Of course, there are exceptions to the general statement of the rule as exemplified in Slingluff v. Gainer, 49 W. Va. 7,37 S.E. 771, wherein the process was served on a person who had the same initials as the person for whom the process was intended. Moreover, the service of original process by a credible person is not conclusive. Peck v. Chambers, 44 W. Va. 270,28 S.E. 706; Lynch v. West, 63 W. Va. 571, 60 S.E. 606. *Page 295
We are here confronted with the single question: May a fact stated in a return of service of process about which the officer has first hand knowledge be disputed by a plea in abatement.
With deference to the majority opinion, all cases I have examined in Virginia and in this State disclose that there is no authority for the decision herein that a plea in abatement may be used to dispute the return of service of process of an officer in the circumstances disclosed herein.
The opinion of the Court has rendered vulnerable the return of an officer on process emanating from a court in practically all cases. The only requirement is that the plea in abatement challenging the return be timely filed.

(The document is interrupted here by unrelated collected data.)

-- ==== Sys2Proof/Machine/State.lean ====
section
/-! DEFINITION. The state of the block as plain data: every register, table, buffer, queue and pin the
manual gives the SYK8-A, the queue of waiting commands, and the state after package cold reset. Tables
are sparse lists of key and value with a stated default; memory is the canonical list of `Host.Cell`. -/

namespace Sys2Proof.Machine

/-- A sparse table: keys strictly rising, a key absent reads as the table's stated default. -/
abbrev Tab (α : Type) := List (Nat × α)

/-- Byte memory by address, canonical: addresses strictly rising, no entry holding 0. -/
abbrev Memory := List Host.Cell

/-! ## Gatehouse: queues, items, contexts (R31 to R78) -/

/-- One submission queue with its registers GH_SQ_CFG, GH_SQ_STATUS, GH_SQ_BASE and GH_SQ_CQ_BASE. -/
structure Queue where
  /-- GH_SQ_CFG.SIZE_LOG2, 4 to 12. -/
  sizeLog2    : BitVec 4
  enable      : Bool
  cls         : Class
  planQueue   : Bool
  /-- GH_SQ_CFG.FUNCTION, 0 to 8. -/
  function    : BitVec 4
  /-- A write cleared ENABLE and its effect is pending (R33). -/
  clearPending : Bool
  /-- GH_SQ_STATUS.HEAD. -/
  head        : BitVec 12
  doorbellErr : Bool
  planDrop    : Bool
  /-- Host bus address of the ring, bits [11:0] zero. -/
  base        : Word64
  cqBase      : Word64
  /-- Last submission doorbell INDEX (R508). -/
  subIndex    : BitVec 12
  /-- Last completion doorbell INDEX (R508). -/
  cqIndex     : BitVec 12
  /-- Completion slots written and not freed by the host (R35). -/
  cqUsed      : Nat
  /-- SEQ of the next descriptor or plan item (R55). -/
  nextSeq     : Word32
  /-- SEQ of the next record to publish (R52). -/
  pubSeq      : Word32
  /-- A descriptor fetched and found valid, whose journal write is not yet acknowledged (R46). -/
  fetched     : Option (List Byte)
  /-- Its block or header bytes as checked, kept for the item. -/
  block       : List Byte
  /-- The last fetch failed on the host bus and waits for its retry (R513). -/
  fetchFailed : Bool
  deriving DecidableEq, Repr

/-- The stage of a listed item: `rejected` has only a record to publish (R47), the others are the
journal's STATE 1 to 3 (R48). STATE 4 leaves the list. -/
inductive Stage where
  | rejected | accepted | running | done
  deriving DecidableEq, Repr

/-- Why a begun instance that holds no tile does not rank (R66, R161, R179, R376). -/
inductive InstWait where
  | ready
  | dma
  | sync (id : BitVec 16) (v : Word32)
  deriving DecidableEq, Repr

/-- One copy of an instance, started and not ended (R94). -/
structure Inst where
  id     : InstanceId
  /-- Its seed slot, 0 to 255. -/
  slot   : Byte
  /-- The tile that holds it (R108). -/
  tile   : Option TileId
  wait   : InstWait
  /-- A signature was sent at a yield point and its comparison has not passed (R376). -/
  paired : Bool
  /-- The instance is the golden run of its item (R383). -/
  golden : Bool
  /-- Number of yield points it has issued (R376). -/
  points : Nat
  /-- DMA chains it has issued, for R375. -/
  issued : Nat
  /-- Its five bus signatures of R375: Sequencer, drain, V0, V1, DMA. -/
  sigs   : Vector Word64 5
  /-- Results of its `salloc` and `sfree`, in order, and how many of its partner's a second copy has
  taken (R374). -/
  results : List Word64
  took   : Nat
  /-- It has issued `end` and waits for the comparison there (R376). -/
  finished : Bool
  /-- Signatures of yield points formed and not yet arrived at the comparator, oldest first: point and
  signature (R376). -/
  unsent  : List (Nat × Word64)
  /-- Its signature at `end` has arrived at the comparator. -/
  endSent : Bool
  /-- The tile that it ran on last. -/
  ranOn   : Option TileId
  deriving DecidableEq, Repr

/-- The golden duty of a GOLDEN item (R383 to R385). -/
inductive GoldenDuty where
  | none | due | running (w : WindowId) | passed | deferred
  deriving DecidableEq, Repr

/-- An accepted (or rejected), unpublished item. -/
structure Item where
  id       : ItemId
  /-- The 64 B descriptor; for a plan item the 64 zero bytes. -/
  desc     : List Byte
  /-- The creation block, configuration block or batch header bytes, as checked at acceptance. -/
  block    : List Byte
  /-- A plan-queue item (R56). -/
  plan     : Bool
  /-- Sundial acceptance time in ns. -/
  accepted : Nat
  stage    : Stage
  /-- The type's own row has taken up the accepted item (RUN, COPY, ... of the table). -/
  taken    : Bool
  /-- It has begun under R531. -/
  began    : Bool
  /-- Bit i: wait i has been satisfied (R73). -/
  waits    : BitVec 4
  /-- Replays so far (R58). -/
  replays  : Nat
  /-- The latest hardware error that calls for a replay, not yet replayed (R58). -/
  error    : Option (BitVec 16 × Word32)
  /-- The status and DETAIL with which it completes once its instances and chains have ended. -/
  verdict  : Option (BitVec 16 × Word32)
  /-- The verdict bars its signals whatever its status (R60: SIGNALS_DROPPED). -/
  dropped  : Bool
  /-- Instance indexes that must run: all of them, or the live entries of a batch (R258). -/
  todo     : List Nat
  /-- Instances ended so far. -/
  ended    : Nat
  /-- A batch RUN at acceptance (R250). -/
  batch    : Bool
  /-- The table step of a batch RUN has run in this attempt (R255). -/
  tabled   : Bool
  /-- The batch item has been counted in GH_BATCH_REJECT (R260). -/
  counted  : Bool
  spilled  : Bool
  paired   : Bool
  golden   : GoldenDuty
  /-- Frame number of a GOLDEN item within its context (R381); of a plan item the low bits of its cycle
  number, its TAG (R55). -/
  frame    : Word32
  /-- Clock cycles B and O of R71 over all instances, and the busy time in units of 1/108 ns. -/
  busy     : Nat
  other    : Nat
  busyNs   : Nat
  /-- A COPY's engine tile, while its transfer runs (R42). -/
  engine   : Option TileId
  /-- Sundial time at which that transfer began (R429). -/
  engineAt : Nat := 0
  /-- The tile on which the latest error that calls for a replay came up: the replay runs on another (R42, R58). -/
  avoid    : Option TileId := none
  /-- Instances whose access has met a translation fault: their later accesses are abandoned (R231). -/
  abandoned : List InstanceId := []
  /-- Bytes that a running COPY has moved (R42). -/
  copied   : Nat := 0
  deriving DecidableEq, Repr

/-- Context states of R61. -/
inductive CtxState where
  | free | loading | ready | faulted | closing
  deriving DecidableEq, Repr

/-- A context: its creation block (R43) and what the device keeps for its ID. -/
structure Context where
  state      : CtxState
  cls        : Class
  home       : KilnId
  /-- Shelf quota. -/
  shelves    : Nat
  imageAddr  : Addr48
  imageLen   : Nat
  imageCrc   : Word32
  ttRoot     : Addr48
  windowMask : Byte
  seedShelf  : Nat
  /-- CHECK_K, Q8.8. -/
  checkK     : BitVec 16
  guarantee  : Word32
  limit      : Word32
  /-- The item that created it. -/
  creator    : ItemId
  /-- Status of its first fault (R532). -/
  firstFault : BitVec 16
  /-- Context shelf index to physical shelf ID (R84). -/
  map        : Tab Nat
  /-- The same for its shadow set (R373), which exists when `shadowed`. -/
  shadow     : Tab Nat
  shadowed   : Bool
  /-- Entry table of the image (R182). -/
  entries    : List Word32
  /-- Sticky mask of Kiln dies its walks touched (R232). -/
  mask       : BitVec 4
  /-- Its GH_BATCH_ENTRY register (R250). -/
  batch      : Word64
  /-- TU_CTX_TRAFFIC for levels 3, 4 and 5 (R239). -/
  traffic3   : Word64
  traffic4   : Word64
  traffic5   : Word64
  /-- The teardown's item, step and the Sundial time at which step 3 began (R63). -/
  closer     : Option ItemId
  closing3   : Option Nat
  /-- The teardown has completed with ST_TEARDOWN_STALLED and this DETAIL (R64). -/
  stalled    : Option Word32
  /-- Golden frames accepted, and whether the latest was deferred (R381, R385). -/
  frames     : Word32
  lastDeferred : Bool
  deriving DecidableEq, Repr

/-- A Sync Fabric operation sent by a tile and not yet applied (R177). -/
structure SyncOp where
  reset : Bool
  id    : BitVec 16
  value : Word32
  deriving DecidableEq, Repr

/-- GH_FAULT_CTX. -/
structure FaultCtx where
  ctx       : BitVec 10
  status    : BitVec 16
  tile      : Byte
  tileValid : Bool
  valid     : Bool
  deriving DecidableEq, Repr

/-- A function's progress block (R76, R77). -/
structure Progress where
  /-- GH_PROGRESS_BASE: ENABLE in bit 0, ADDR in [63:8]. -/
  base       : Word64
  writeCount : Word64
  deriving DecidableEq, Repr

/-- The Gatehouse. -/
structure Gatehouse where
  queues     : Tab Queue
  items      : List Item
  insts      : List Inst
  contexts   : Tab Context
  ctxSelect  : BitVec 10
  faultCtx   : FaultCtx
  lateDrop   : Word32
  /-- GH_JOURNAL_STATUS: mirror dies, REBUILDING and SINGLE; a mirror is `none` when none exists. -/
  mirrorA    : Option KilnId
  mirrorB    : Option KilnId
  rebuilding : Bool
  single     : Bool
  progress   : Tab Progress
  /-- HEARTBEAT and PUBLISHED for QM, B, D (R76) and whether the class moved since the last write. -/
  heartbeat  : List Word32
  published  : List Word64
  moved      : List Bool
  batchSelect : BitVec 10
  rejectEntries : BitVec 16
  rejectItems   : BitVec 16
  deriving DecidableEq, Repr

The case ofNuttallburg Smokeless Fuel Co. v. Bank, supra, was the first inroad on the well established "verity rule." Under the opinion of the Court in the instant case the last vestige of the verity rule is virtually destroyed, and no longer obtains as a part of the jurisprudence of this State. The reasons for the verity rule are well supported by reason, authority and sound policy. It is true that Judge Lively in the Nuttalburg case criticized the rule. Nevertheless, the rule has long been accepted and acted upon in this State. Now the principle is set aside by this Court for light and transient reasons, and upon authority which in no wise is applicable. The facts in the cases ofWilliamson v. Taylor, supra, and Crouch v. Crouch, supra, are only faintly similar to the facts in the instant case. The established and undoubted law of a jurisdiction should not be changed on the basis of conjecture, guess-work, supposition, or impulse.
The rule announced in the Court's opinion herein not only impinges upon the "verity rule", as modified by theNuttallburg case, but on the contrary strikes at the rule as modified, and virtually destroys it.
I do not think in the instant case any question of notice or whether defendant has a just defense, can be raised. The simple proposition of law is that defendant had no *Page 296 right to controvert the return of service by the officer by a plea in abatement.
I would affirm the judgment of the Circuit Court of Preston County.